#### Task input
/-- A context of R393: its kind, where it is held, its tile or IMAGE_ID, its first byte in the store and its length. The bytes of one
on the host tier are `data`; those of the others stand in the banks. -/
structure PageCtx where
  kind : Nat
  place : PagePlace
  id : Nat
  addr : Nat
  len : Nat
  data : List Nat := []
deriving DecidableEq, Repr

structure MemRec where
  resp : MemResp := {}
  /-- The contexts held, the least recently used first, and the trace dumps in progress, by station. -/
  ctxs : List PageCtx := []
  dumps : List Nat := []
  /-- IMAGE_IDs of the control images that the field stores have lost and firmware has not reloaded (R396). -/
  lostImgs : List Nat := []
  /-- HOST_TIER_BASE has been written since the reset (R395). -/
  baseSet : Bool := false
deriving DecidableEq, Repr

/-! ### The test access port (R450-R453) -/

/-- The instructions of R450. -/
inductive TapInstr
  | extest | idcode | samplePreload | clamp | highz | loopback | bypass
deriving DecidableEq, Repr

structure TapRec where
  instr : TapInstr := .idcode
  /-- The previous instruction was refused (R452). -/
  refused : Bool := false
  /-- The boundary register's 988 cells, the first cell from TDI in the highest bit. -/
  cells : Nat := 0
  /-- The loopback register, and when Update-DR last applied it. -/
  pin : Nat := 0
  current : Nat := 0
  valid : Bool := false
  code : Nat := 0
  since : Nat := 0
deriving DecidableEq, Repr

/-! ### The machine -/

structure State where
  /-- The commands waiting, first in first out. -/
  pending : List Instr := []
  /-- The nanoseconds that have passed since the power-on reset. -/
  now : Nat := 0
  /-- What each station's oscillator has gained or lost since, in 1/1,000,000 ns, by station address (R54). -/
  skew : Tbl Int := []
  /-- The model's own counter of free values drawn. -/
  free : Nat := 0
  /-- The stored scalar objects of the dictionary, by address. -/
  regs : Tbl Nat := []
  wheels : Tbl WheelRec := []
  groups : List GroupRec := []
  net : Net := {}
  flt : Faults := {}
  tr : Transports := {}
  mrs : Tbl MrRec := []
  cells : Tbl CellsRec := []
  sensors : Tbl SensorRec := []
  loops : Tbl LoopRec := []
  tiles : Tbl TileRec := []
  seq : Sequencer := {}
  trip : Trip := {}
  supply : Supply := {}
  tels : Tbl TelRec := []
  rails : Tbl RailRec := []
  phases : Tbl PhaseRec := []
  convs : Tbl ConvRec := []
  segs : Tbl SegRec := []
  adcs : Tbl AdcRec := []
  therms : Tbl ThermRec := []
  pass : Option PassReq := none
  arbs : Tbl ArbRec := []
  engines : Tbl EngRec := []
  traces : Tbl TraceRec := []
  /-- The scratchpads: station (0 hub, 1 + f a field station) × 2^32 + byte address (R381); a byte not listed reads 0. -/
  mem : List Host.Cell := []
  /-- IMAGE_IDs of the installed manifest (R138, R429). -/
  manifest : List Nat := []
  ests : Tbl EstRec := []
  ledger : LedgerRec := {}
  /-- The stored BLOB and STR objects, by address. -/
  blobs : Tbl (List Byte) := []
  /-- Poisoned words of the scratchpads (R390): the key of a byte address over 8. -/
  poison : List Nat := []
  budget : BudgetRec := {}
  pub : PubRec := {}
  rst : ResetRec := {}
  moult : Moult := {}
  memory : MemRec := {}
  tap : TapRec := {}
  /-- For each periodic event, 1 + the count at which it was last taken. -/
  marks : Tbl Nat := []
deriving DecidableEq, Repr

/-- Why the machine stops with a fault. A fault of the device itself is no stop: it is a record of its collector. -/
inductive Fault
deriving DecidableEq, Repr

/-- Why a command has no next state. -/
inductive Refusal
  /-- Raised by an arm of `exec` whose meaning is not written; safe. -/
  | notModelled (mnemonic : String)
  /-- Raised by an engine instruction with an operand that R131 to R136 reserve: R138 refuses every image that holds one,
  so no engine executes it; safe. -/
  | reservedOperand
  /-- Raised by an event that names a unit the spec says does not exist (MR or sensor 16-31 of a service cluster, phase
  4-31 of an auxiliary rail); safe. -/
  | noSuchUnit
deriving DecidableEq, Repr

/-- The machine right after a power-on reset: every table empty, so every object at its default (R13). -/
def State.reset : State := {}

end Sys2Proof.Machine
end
########
#### Task input
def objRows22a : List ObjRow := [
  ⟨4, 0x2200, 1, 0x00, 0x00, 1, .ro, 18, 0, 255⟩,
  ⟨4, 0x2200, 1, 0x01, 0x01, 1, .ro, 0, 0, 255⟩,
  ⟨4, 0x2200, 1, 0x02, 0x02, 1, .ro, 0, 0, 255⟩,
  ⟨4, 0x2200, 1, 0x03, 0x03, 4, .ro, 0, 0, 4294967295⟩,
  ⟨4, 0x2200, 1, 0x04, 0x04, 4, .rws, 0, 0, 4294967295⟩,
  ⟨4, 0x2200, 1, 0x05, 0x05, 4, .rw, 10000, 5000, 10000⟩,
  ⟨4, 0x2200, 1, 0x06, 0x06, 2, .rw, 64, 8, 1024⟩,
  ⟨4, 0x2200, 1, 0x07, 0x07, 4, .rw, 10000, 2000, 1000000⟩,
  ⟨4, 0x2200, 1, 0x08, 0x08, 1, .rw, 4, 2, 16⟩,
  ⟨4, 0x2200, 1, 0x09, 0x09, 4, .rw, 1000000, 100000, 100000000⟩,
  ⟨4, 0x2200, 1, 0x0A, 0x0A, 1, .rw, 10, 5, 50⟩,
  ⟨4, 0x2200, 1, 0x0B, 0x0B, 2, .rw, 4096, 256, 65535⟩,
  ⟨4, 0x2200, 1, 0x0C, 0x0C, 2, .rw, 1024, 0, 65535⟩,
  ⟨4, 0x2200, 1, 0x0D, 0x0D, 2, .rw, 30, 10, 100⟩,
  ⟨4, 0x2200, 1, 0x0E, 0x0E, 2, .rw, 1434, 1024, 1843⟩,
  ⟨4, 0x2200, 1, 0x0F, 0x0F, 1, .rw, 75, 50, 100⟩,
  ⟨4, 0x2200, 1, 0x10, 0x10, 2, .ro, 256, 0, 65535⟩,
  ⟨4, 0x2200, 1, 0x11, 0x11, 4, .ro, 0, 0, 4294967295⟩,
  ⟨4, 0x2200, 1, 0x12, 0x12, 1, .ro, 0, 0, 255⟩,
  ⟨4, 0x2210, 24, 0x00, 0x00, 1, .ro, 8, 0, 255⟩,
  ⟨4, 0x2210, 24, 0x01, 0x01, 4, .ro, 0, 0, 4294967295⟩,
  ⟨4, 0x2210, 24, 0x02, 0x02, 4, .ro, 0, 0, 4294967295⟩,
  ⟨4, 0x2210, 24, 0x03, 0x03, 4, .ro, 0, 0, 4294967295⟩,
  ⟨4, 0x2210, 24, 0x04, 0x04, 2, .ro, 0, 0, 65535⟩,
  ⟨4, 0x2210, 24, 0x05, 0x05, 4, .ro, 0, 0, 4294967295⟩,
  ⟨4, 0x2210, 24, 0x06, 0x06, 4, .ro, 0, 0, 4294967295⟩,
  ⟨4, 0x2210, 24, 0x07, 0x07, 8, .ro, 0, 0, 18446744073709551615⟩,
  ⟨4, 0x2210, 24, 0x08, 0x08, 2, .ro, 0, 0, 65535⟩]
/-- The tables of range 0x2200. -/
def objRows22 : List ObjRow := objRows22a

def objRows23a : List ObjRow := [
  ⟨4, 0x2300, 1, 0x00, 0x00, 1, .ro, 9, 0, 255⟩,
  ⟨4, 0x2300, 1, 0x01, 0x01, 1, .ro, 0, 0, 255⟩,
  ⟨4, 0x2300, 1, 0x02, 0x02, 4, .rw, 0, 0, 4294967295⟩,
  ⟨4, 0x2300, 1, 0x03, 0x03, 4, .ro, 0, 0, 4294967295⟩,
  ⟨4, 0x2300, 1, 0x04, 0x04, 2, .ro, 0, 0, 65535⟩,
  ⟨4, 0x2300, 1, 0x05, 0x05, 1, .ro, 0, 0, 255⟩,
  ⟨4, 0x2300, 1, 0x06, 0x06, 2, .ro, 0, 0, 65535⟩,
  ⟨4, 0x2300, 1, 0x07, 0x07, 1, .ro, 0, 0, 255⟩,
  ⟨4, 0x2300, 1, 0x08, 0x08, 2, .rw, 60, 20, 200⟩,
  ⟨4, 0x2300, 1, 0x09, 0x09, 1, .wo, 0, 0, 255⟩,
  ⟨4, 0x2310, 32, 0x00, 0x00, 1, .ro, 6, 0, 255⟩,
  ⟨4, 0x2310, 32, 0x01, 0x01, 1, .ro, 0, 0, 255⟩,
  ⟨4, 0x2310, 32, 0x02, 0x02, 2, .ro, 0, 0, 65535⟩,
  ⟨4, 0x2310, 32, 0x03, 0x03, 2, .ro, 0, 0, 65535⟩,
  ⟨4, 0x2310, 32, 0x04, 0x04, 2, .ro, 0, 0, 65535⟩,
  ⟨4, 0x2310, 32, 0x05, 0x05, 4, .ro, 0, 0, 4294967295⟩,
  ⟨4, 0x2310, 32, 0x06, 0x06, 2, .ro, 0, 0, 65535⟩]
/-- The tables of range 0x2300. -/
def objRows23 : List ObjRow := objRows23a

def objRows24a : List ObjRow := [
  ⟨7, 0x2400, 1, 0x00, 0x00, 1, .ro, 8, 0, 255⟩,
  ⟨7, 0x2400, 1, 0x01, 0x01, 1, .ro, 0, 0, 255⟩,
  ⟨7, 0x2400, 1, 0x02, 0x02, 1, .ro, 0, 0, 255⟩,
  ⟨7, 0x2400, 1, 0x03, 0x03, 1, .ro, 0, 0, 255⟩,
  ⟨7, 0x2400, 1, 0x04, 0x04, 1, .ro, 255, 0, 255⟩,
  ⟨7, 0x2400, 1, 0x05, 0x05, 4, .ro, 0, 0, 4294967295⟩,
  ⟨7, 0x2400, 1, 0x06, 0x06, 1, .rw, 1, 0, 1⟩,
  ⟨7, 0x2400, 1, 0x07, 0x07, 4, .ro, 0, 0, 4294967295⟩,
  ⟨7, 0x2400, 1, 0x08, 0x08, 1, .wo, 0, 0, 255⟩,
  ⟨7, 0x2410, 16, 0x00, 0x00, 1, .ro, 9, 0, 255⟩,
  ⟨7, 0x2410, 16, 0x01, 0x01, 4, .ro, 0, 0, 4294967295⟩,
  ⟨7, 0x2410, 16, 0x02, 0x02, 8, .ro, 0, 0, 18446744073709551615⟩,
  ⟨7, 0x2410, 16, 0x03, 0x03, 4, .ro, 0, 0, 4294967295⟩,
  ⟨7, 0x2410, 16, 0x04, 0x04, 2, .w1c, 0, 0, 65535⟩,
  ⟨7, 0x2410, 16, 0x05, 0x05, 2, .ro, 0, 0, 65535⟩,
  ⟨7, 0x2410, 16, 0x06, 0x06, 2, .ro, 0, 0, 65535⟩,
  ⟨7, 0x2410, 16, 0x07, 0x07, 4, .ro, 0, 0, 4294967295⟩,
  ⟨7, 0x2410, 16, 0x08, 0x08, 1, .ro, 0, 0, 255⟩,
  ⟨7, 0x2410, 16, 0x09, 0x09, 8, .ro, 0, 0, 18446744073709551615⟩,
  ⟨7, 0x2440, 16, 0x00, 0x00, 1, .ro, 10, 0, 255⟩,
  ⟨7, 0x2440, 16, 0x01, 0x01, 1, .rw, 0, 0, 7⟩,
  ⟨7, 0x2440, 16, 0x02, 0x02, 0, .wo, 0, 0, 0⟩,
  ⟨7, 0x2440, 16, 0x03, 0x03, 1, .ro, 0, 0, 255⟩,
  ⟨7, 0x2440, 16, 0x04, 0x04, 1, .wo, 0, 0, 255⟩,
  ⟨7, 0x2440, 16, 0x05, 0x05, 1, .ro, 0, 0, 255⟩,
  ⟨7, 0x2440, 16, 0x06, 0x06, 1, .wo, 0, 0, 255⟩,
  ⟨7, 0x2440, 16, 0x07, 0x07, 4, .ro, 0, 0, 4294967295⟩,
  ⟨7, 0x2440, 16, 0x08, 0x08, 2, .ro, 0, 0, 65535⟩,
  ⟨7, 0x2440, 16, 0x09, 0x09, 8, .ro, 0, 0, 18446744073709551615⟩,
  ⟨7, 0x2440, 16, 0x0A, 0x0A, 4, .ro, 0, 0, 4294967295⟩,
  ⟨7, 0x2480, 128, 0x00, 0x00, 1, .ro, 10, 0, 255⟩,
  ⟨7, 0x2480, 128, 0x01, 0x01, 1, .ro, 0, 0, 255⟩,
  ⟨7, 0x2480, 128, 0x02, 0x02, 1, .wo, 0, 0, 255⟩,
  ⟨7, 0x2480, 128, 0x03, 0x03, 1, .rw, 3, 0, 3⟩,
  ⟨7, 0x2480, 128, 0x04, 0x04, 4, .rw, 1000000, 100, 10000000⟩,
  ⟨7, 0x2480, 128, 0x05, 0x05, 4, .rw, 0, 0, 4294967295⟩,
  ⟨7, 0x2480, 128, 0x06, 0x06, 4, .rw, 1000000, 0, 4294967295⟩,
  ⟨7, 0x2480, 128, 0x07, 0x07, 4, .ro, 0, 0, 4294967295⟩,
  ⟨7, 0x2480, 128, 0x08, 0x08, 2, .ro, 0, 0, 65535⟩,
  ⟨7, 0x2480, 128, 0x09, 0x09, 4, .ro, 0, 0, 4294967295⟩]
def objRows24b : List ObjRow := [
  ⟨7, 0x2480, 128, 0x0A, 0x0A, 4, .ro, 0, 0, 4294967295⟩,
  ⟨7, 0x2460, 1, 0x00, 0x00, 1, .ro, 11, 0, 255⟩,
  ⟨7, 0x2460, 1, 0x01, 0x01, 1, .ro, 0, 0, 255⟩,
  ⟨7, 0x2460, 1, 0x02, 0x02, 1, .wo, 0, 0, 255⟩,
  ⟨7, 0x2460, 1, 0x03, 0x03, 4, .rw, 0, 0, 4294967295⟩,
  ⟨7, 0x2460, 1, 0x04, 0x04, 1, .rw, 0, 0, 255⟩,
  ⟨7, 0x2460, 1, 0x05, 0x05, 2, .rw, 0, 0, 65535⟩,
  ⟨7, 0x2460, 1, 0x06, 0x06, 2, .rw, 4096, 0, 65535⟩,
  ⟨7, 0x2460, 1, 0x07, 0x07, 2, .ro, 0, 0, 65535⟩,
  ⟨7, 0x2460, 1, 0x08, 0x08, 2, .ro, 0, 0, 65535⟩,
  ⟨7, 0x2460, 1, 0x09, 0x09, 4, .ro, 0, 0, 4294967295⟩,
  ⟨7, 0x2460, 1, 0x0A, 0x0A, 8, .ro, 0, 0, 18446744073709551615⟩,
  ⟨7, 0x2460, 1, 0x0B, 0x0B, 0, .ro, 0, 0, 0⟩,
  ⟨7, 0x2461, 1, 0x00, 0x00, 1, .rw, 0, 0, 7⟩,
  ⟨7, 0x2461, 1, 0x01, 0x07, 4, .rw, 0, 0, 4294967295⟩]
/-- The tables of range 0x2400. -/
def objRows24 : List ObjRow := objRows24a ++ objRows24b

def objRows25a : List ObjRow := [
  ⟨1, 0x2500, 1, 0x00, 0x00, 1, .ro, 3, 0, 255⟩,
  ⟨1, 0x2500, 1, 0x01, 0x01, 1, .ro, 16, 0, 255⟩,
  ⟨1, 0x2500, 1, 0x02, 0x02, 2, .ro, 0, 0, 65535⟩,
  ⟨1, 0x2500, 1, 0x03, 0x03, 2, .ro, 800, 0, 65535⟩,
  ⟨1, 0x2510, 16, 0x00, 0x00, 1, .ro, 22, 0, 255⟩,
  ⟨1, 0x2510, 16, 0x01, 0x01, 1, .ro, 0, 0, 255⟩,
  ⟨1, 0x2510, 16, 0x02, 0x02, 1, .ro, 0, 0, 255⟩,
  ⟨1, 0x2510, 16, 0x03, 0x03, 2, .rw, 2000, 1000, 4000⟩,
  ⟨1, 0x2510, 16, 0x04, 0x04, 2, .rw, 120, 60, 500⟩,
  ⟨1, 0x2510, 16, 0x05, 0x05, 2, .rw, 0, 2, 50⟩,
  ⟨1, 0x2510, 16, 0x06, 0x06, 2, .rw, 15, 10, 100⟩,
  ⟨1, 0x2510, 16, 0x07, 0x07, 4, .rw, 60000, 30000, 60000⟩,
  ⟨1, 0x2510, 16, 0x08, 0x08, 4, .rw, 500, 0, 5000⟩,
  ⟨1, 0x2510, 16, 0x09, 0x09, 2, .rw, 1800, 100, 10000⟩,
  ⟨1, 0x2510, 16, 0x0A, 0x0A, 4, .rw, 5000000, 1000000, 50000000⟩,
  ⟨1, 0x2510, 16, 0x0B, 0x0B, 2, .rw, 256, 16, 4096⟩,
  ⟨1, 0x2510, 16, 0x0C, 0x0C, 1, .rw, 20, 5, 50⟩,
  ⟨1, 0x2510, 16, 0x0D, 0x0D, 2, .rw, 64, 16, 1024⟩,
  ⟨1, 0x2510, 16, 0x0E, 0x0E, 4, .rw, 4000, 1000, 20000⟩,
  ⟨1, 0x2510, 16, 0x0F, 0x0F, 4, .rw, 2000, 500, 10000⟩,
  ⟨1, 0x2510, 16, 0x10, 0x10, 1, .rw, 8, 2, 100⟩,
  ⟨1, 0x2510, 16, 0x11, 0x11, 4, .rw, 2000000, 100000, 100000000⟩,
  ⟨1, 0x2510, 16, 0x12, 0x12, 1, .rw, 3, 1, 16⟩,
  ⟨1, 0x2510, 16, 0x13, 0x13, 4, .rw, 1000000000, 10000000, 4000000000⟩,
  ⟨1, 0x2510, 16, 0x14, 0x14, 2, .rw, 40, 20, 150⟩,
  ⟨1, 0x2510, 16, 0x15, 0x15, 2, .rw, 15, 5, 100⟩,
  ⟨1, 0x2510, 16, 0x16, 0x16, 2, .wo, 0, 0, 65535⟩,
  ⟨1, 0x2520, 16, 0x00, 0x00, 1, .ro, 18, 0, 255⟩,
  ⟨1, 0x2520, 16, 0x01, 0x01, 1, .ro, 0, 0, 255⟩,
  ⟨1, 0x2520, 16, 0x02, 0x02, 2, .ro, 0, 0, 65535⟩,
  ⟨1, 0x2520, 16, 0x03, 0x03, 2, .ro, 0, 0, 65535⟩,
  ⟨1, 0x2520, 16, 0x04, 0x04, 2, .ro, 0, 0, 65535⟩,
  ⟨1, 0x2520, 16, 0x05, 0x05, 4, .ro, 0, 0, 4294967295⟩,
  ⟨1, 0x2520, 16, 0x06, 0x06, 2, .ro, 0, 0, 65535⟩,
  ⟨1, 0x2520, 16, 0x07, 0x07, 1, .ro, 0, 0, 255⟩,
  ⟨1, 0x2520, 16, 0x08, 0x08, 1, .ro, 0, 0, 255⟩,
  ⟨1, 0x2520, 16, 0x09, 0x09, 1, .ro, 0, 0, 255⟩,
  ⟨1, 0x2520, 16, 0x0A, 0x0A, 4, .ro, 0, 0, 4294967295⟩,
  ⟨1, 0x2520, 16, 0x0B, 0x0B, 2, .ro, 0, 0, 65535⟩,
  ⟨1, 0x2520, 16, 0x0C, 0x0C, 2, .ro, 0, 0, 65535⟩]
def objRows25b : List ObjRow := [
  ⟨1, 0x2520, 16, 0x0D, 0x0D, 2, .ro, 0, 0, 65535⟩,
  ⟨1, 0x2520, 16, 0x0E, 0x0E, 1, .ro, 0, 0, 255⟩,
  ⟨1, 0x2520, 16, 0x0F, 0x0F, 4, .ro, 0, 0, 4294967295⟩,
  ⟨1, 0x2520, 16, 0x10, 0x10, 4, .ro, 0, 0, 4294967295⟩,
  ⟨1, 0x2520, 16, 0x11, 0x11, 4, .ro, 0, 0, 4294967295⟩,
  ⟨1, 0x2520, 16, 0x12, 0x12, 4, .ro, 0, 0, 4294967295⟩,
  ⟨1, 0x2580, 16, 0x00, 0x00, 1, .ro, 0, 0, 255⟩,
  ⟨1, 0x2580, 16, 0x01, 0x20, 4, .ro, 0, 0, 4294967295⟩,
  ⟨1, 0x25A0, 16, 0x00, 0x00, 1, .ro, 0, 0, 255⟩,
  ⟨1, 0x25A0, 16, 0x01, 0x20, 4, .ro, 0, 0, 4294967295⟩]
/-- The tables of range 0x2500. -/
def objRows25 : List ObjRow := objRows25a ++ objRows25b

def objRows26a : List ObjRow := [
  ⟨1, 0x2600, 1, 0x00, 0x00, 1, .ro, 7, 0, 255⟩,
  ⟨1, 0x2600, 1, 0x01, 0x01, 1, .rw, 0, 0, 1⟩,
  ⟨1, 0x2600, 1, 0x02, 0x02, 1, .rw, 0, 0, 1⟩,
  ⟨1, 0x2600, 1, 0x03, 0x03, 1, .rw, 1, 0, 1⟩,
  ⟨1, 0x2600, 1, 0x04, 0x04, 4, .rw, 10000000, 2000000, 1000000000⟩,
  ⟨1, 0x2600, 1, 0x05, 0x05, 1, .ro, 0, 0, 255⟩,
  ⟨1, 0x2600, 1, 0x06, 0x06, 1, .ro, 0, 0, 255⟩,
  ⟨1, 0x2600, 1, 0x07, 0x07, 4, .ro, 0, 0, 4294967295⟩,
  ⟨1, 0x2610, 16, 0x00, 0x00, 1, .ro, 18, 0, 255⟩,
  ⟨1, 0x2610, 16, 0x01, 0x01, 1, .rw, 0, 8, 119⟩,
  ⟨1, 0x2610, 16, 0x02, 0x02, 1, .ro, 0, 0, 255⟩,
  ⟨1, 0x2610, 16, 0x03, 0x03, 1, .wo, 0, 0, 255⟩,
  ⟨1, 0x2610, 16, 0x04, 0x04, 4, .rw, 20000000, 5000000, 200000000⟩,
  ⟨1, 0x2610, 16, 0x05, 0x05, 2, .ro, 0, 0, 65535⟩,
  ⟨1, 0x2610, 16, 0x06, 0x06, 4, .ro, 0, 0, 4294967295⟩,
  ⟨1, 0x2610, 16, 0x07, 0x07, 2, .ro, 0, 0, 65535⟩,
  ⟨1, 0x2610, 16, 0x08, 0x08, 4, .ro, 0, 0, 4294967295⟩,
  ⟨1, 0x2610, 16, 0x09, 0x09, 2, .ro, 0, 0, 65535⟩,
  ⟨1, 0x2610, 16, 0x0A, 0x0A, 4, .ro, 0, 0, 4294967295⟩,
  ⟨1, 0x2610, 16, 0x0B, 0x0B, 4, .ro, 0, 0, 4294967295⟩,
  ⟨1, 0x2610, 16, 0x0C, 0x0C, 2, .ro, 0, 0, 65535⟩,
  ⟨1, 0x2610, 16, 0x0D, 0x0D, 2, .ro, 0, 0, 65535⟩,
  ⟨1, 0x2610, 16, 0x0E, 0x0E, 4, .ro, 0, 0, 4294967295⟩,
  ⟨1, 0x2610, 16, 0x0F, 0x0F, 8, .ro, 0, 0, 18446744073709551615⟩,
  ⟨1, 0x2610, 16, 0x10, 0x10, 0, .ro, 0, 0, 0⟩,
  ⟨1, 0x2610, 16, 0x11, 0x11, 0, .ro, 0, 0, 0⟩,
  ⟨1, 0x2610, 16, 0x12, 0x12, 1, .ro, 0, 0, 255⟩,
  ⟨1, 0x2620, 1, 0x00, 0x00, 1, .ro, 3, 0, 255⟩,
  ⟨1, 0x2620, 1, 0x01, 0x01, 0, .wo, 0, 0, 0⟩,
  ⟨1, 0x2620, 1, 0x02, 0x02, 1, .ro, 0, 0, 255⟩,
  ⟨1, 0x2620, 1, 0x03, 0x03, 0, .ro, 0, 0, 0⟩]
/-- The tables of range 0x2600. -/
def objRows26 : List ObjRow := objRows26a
########
## Your objective
Please filter the data down to the lines containing the word "dumps".

## Your response
  /-- The contexts held, the least recently used first, and the trace dumps in progress, by station. -/
  dumps : List Nat := []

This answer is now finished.